### Task item:
Which of the lines below contain the string "takes"? Copy each one.

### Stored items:
[Start of section]
/-- HEALTH_UPDATE (R200, R201): once per second. -/
def execHealthUpdate (s : State) : Host.Outcome State Fault Refusal :=
  if s.place.healthAt + 1000000 ≤ s.clk.now ∧ nolutDown s = false then
    let s := s.onPlace fun p => { p with healthAt := s.clk.now }
    .next ((List.range 416).foldl (fun s k => updateTile k s) s)
  else .next s

/-- HEALTH_SAVE (R202): an event every 86,400 s. -/
def execHealthSave (s : State) : Host.Outcome State Fault Refusal :=
  if s.place.saveAt + 86400000000 ≤ s.clk.now ∧ nolutDown s = false then
    .next (raise 0x0006 0 0 (s.onPlace fun p => { p with saveAt := s.clk.now }))
  else .next s

/-- WORK_REPLACE (R205): unplaced work is placed again, with its last committed context, as soon as a slot frees. -/
def execWorkReplace (work : Nat) (s : State) : Host.Outcome State Fault Refusal :=
  if (s.place.works.any fun p => p.1 == work && !p.2.placed) = true ∧ nolutDown s = false then
    let k := workAt s work
    let x := match k.pin with
      | some d =>
        match siteIn s work d with
        | some x => some x
        | none => bestSlot s work allDistricts
      | none => bestSlot s work allDistricts
    match x with
    | some x => .next (endShortfall (pinCheck work (settleWork work x s)))
    | none => .next s
  else .next s

/-- CELL_REPAIR (01 R15, R16): the tile's spare cell or slice takes over at the next flip; a second repair leaves the
tile with health 0 (R200). -/
def execCellRepair (tile : Fin 416) (s : State) : Host.Outcome State Fault Refusal :=
  let q := tileAt s tile.val
  if q.spareUsed || s.wave.repairs.contains tile.val then
    .next (onTile tile.val (fun q => { q with dead := true, health := 0 }) s)
  else if s.wave.live then .next (s.onWave fun w => { w with repairs := w.repairs ++ [tile.val] })
  else .next (onTile tile.val (fun q => { q with spareUsed := true }) s)

/-! ### Registers (R211) -/

/-- At least one tile is in the WARN band. -/
def anyWarn (s : State) : Bool := s.place.works.any fun p => p.2.placed && p.2.warn

/-- Audit is stopped in at least one district. -/
def anyGap (s : State) : Bool := s.place.dist.any fun p => p.2.gap

/-- Bits 7 to 0 of PLACE_STATUS. -/
def placeFlags (s : State) : Nat :=
  b2n (s.place.works.any fun p => !p.2.placed) * 128 + b2n (anyGap s) * 64 + b2n (anyWarn s) * 32
    + b2n (s.place.audOn && s.plan.run.isSome) * 16 + b2n s.place.pinBroken * 8 + b2n s.place.urgent * 4
    + b2n s.place.retired * 2 + b2n s.place.audLoss

/-- FREE_SQUARE, 0 to 4 (R211). -/
def freeSquare (s : State) : Nat := min 4 (freeCount s true)

/-- MIGRATING, 0 to 8 (R211). -/
def migField (s : State) : Nat := min 8 (migrating s)

/-- PLACE_STATUS. -/
def placeStatus (s : State) : Nat :=
  freeCount s false * 2 ^ 23 + freeSquare s * 2 ^ 20 + migField s * 2 ^ 16 + placeFlags s

/-! ### Family 0x04 -/

/-- Tiles of one kind with a property. -/
def countTiles (s : State) (mix : Bool) (f : TileS → Bool) : Nat :=
  ((List.range 416).filter fun k => distMix (k / 8) == mix && f (tileAt s k)).length

/-- DSP_STATUS takes no payload. -/
def dspStatusCheck (p : List Byte) (_ : State) : Option Fail := paramCheck [lenIs p 0]

/-- The layout of R213. -/
def dspStatusEffect (_ : Nat) (_ : List Byte) (s : State) : Effect :=
  let ok (q : TileS) : Bool := !q.failed && !q.retired
  (s, some (le 2 (freeCount s false) ++ le 1 (freeSquare s) ++ le 1 (migField s)
    ++ le 1 (countTiles s true ok) ++ le 1 (countTiles s true fun q => !ok q)
    ++ le 2 (countTiles s false ok) ++ le 2 (countTiles s false fun q => !ok q)
    ++ le 2 (s.place.works.filter fun p => !p.2.placed).length ++ le 1 (placeFlags s) ++ zeros 3
    ++ le 4 s.place.nPlanned.toNat ++ le 4 s.place.nUrgent.toNat ++ le 4 s.place.nAbandon.toNat
    ++ le 4 s.place.nWindows.toNat ++ le 4 s.place.nLosses.toNat ++ le 4 s.place.nUnres.toNat
    ++ le 8 s.place.cycleDone.toNat))

/-- DSP_STATUS (R213). -/
def execDspStatus (kiosk : Fin 32) (s : State) : Host.Outcome State Fault Refusal :=
  .next (runKiosk 0x0401 kiosk.val fwdNever dspStatusCheck dspStatusEffect s)

/-- The placement table of the last window under a filter (R214). -/
def placeTable (s : State) (filter : Nat) : List (Nat × List Byte) :=
  s.place.table.filter fun p => filter == 0 || (filter == 1) == workMix p.1

/-- An entry whose SLACK_MIN has been read starts again (R214). -/
def slackRestart (b : List Byte) : List Byte := b.take 7 ++ [0xFF] ++ b.drop 8

/-- The fields of DSP_PLACEMENT_READ. -/
def dspPlacementReadCheck (p : List Byte) (s : State) : Option Fail :=
  orElse (paramCheck [lenIs p 4, (2, decide (1 ≤ fld p 2 1 ∧ fld p 2 1 ≤ 14)), (3, decide (fld p 3 1 ≤ 2))])
    (paramCheck [(0, decide (fld p 0 2 < (placeTable s (fld p 3 1)).length))])

/-- The entries from FIRST on, of the table of one window; SLACK_MIN and the lowest slack (01 R24) start again at the entries
read. -/
def dspPlacementReadEffect (_ : Nat) (p : List Byte) (s : State) : Effect :=
  let t := placeTable s (fld p 3 1)
  let rows := (t.drop (fld p 0 2)).take (fld p 2 1)
  let r := le 2 t.length ++ le 2 (fld p 0 2) ++ le 1 rows.length ++ zeros 3 ++ le 8 s.place.window.toNat
    ++ (rows.map (·.2)).flatten
  let s := s.onPlace fun q => { q with
    table := q.table.map fun e => if rows.contains e then (e.1, slackRestart e.2) else e }
  (rows.foldl (fun s r => onWork r.1 (fun k => { k with slackMin := 0xFF, slackRead := 0xFF }) s) s, some r)

/-- DSP_PLACEMENT_READ (R214). -/
def execDspPlacementRead (kiosk : Fin 32) (s : State) : Host.Outcome State Fault Refusal :=
  .next (runKiosk 0x0402 kiosk.val fwdNever dspPlacementReadCheck dspPlacementReadEffect s)

/-- AUDIT of a district entry. -/
def auditState (s : State) (d : Nat) : Nat :=
  if s.place.audOn = false then 2
  else if distMix d && is192 s then 3
  else if (tget {} s.place.dist d).gap || (unplacedTiles s d).isEmpty then 1 else 0

/-- One entry of R215. -/
def distEntry (s : State) (d : Nat) : List Byte :=
  let q := tget {} s.place.dist d
  let ks := (List.range 8).map fun t => tileAt s (d * 8 + t)
  let ok := ks.filter fun q => !q.failed && !q.retired
  le 1 d ++ le 1 (quarterOf d) ++ le 1 (b2n !distMix d) ++ le 1 (healthyTiles s d).length ++ le 1 (offered s d)
    ++ le 1 (occupants s d).length ++ le 1 (unplacedTiles s d).length ++ le 1 (8 - ok.length)
    ++ le 1 (ks.filter fun q => !q.spareUsed).length ++ le 1 (auditState s d) ++ le 1 q.slackMin.toNat
    ++ le 1 (ok.foldl (fun a q => min a q.health.toNat) 255) ++ le 2 q.losses.toNat ++ le 2 q.moves.toNat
[End of section]
### Reply:
/-- CELL_REPAIR (01 R15, R16): the tile's spare cell or slice takes over at the next flip; a second repair leaves the
/-- DSP_STATUS takes no payload. -/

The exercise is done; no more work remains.